* ASSIGNED TASK *
Every line of the records below from the line with "else if p.tgt" up to and including the line with "clause header. Each" must be reproduced exactly, and no line outside that range.

* DATASET RECORDS *
-- ==== Sys2Proof/Machine/Fetch.lean ====
section
/-! DEFINITION. Instruction fetch (R268, R334) and control transfers to a target (R36, R73). -/

namespace Sys2Proof.Machine

/-- What fetching a word finds. -/
inductive Fetch where
  | ok (s : State) (w : DWord)
  | trap (ti : TrapInfo)
  | wait (s : State)
  | hole

/-- Bytes within one line as the issuing thread sees them: what its core's L1 holds, else the home's (R294). -/
def seenBytes (s : State) (core : Nat) (p : Phys) (n : Nat) : Nat :=
  if p.tgt != 0 then physRead s p n
  else
    let ln := lineOf p.pa
    let d := match find? (s.core core).l1 ln with
      | some l => merge (homeLine s ln) l.data l.valid
      | none => homeLine s ln
    lineNum d (p.pa % 128) n

/-- A line placed in the instruction cache (R260): 8 ways, the least recently used gives way. -/
def icInstall (k : Core) (ln : Nat) (l : RoLine) : Core :=
  if k.icache.length < 8 then { k with icache := put k.icache ln l }
  else
    let peers := k.icache.filter (fun e => Config.icSet e.1 == Config.icSet ln)
    if peers.length < 8 then { k with icache := put k.icache ln l }
    else match lru (fun l : RoLine => l.used) peers with
      | some v => { k with icache := put (del k.icache v.1) ln l }
      | none => k

/-- A word of device memory through the core's instruction cache, which fills through the home slices
with streaming rank and is not kept coherent (R268). -/
def icRead (s : State) (core pa : Nat) : State × DWord :=
  let ln := lineOf pa
  match find? (s.core core).icache ln with
  | some l =>
    let k := s.core core
    (s.setCore core { k with icache := put k.icache ln { l with used := s.clk } }, BitVec.ofNat 64 (lineNum l.data (pa % 128) 8))
  | none =>
    let s := l2Fill s ln 1 2
    let d := homeLine s ln
    (s.setCore core (icInstall (s.core core) ln ⟨d, 1, s.clk⟩), BitVec.ofNat 64 (lineNum d (pa % 128) 8))

/-- The instruction word at an address (R334): TINFO of a fault holds the word's address. -/
def fetchWord (s : State) (e : Env) (a : DWord) : Fetch :=
  let va := a.toNat % 2 ^ 57
  if !canonical a then .trap (trapOf 0x04 va)
  else match e.xlat s va .x with
    | .trap c => .trap (trapOf c va)
    | .moving => .wait (s.waitWalk e.t va)
    | .ats page => .wait (s.waitAts e page va false)
    | .ok p =>
      if p.hole then .hole
      else if p.tgt != 0 then .ok s (BitVec.ofNat 64 (physRead s p 8))
      else if (find? (s.core (tCore e.t)).icache (lineOf p.pa)).isNone && homeWaits s (lineOf p.pa) then
        .wait { s with stalled := true }
      else let r := icRead s (tCore e.t) p.pa; .ok r.1 r.2

/-- Whether a word is a clause header (R16). -/
def isHeader (w : DWord) : Bool := w.extractLsb' 62 2 == 2

/-- What the search for the clause of a resume address finds: the clause with the words left in it, no header within
its reach, or a word that cannot be read now. -/
inductive ClauseSearch where
  | found (c : Clause) (left : Nat)
  | absent
  | unread (a : DWord)

/-- The clause that a resume address lies in, found at its header: the nearest header word before it (DEDUCED, log 61).
A thread record keeps no flag choice (R353), so the choice, R and Y are read there again; the words left follow from
LEN. -/
def clauseAt (s : State) (e : Env) (pc : DWord) : ClauseSearch :=
  ((List.range 63).findSome? (fun i =>
    let n := i + 1
    let a := pc.toNat - 8 * n
    if pc.toNat < 8 * n then none
    else match e.xlat s (a % 2 ^ 57) .x with
    | .ok p =>
      let w := BitVec.ofNat 64 (seenBytes s (tCore e.t) p 8)
      if isHeader w then
        some (match decodeHeader w with
          | some h => .found ⟨h.set0, h.set1, h.r, h.y⟩ (h.len.toNat + 1 - n)
          | none => .found Clause.empty 0)
      else none
    | _ => some (.unread (BitVec.ofNat 64 a)))).getD .absent

/-- The checks of a transfer's target (R36, R73): aligned, canonical, fetchable, a clause header. Each
fault is raised at the transferring unit, which then has no effect. -/
def transfer (s : State) (e : Env) (target : DWord) (k : State → Outcome) : Outcome :=
  let va := target.toNat % 2 ^ 57
  if target.extractLsb' 0 3 != 0 then .next (raiseTrap s e.t (trapOf 0x02 va))
  else match fetchWord s e target with
    | .trap ti => .next (raiseTrap s e.t ti)
    | .wait s => .next s
    | .hole => .fault .physicalHole
    | .ok s w => if isHeader w then k s else .next (raiseTrap s e.t (trapOf 0x02 va))

/-- The context at a transfer's target: a clause header that is not yet consumed. -/
def Ctx.goto (c : Ctx) (target : DWord) : Ctx := { c with pc := target, crem := 0 }

/-- The target of an offset counted in words from the branch's own word (R35). -/
def Ctx.target (c : Ctx) (off : Int) : DWord := c.pc + BitVec.ofInt 64 (8 * off)

end Sys2Proof.Machine
end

* SOLUTION *
      else if p.tgt != 0 then .ok s (BitVec.ofNat 64 (physRead s p 8))
      else if (find? (s.core (tCore e.t)).icache (lineOf p.pa)).isNone && homeWaits s (lineOf p.pa) then
        .wait { s with stalled := true }
      else let r := icRead s (tCore e.t) p.pa; .ok r.1 r.2

/-- Whether a word is a clause header (R16). -/
def isHeader (w : DWord) : Bool := w.extractLsb' 62 2 == 2

/-- What the search for the clause of a resume address finds: the clause with the words left in it, no header within
its reach, or a word that cannot be read now. -/
inductive ClauseSearch where
  | found (c : Clause) (left : Nat)
  | absent
  | unread (a : DWord)

/-- The clause that a resume address lies in, found at its header: the nearest header word before it (DEDUCED, log 61).
A thread record keeps no flag choice (R353), so the choice, R and Y are read there again; the words left follow from
LEN. -/
def clauseAt (s : State) (e : Env) (pc : DWord) : ClauseSearch :=
  ((List.range 63).findSome? (fun i =>
    let n := i + 1
    let a := pc.toNat - 8 * n
    if pc.toNat < 8 * n then none
    else match e.xlat s (a % 2 ^ 57) .x with
    | .ok p =>
      let w := BitVec.ofNat 64 (seenBytes s (tCore e.t) p 8)
      if isHeader w then
        some (match decodeHeader w with
          | some h => .found ⟨h.set0, h.set1, h.r, h.y⟩ (h.len.toNat + 1 - n)
          | none => .found Clause.empty 0)
      else none
    | _ => some (.unread (BitVec.ofNat 64 a)))).getD .absent

/-- The checks of a transfer's target (R36, R73): aligned, canonical, fetchable, a clause header. Each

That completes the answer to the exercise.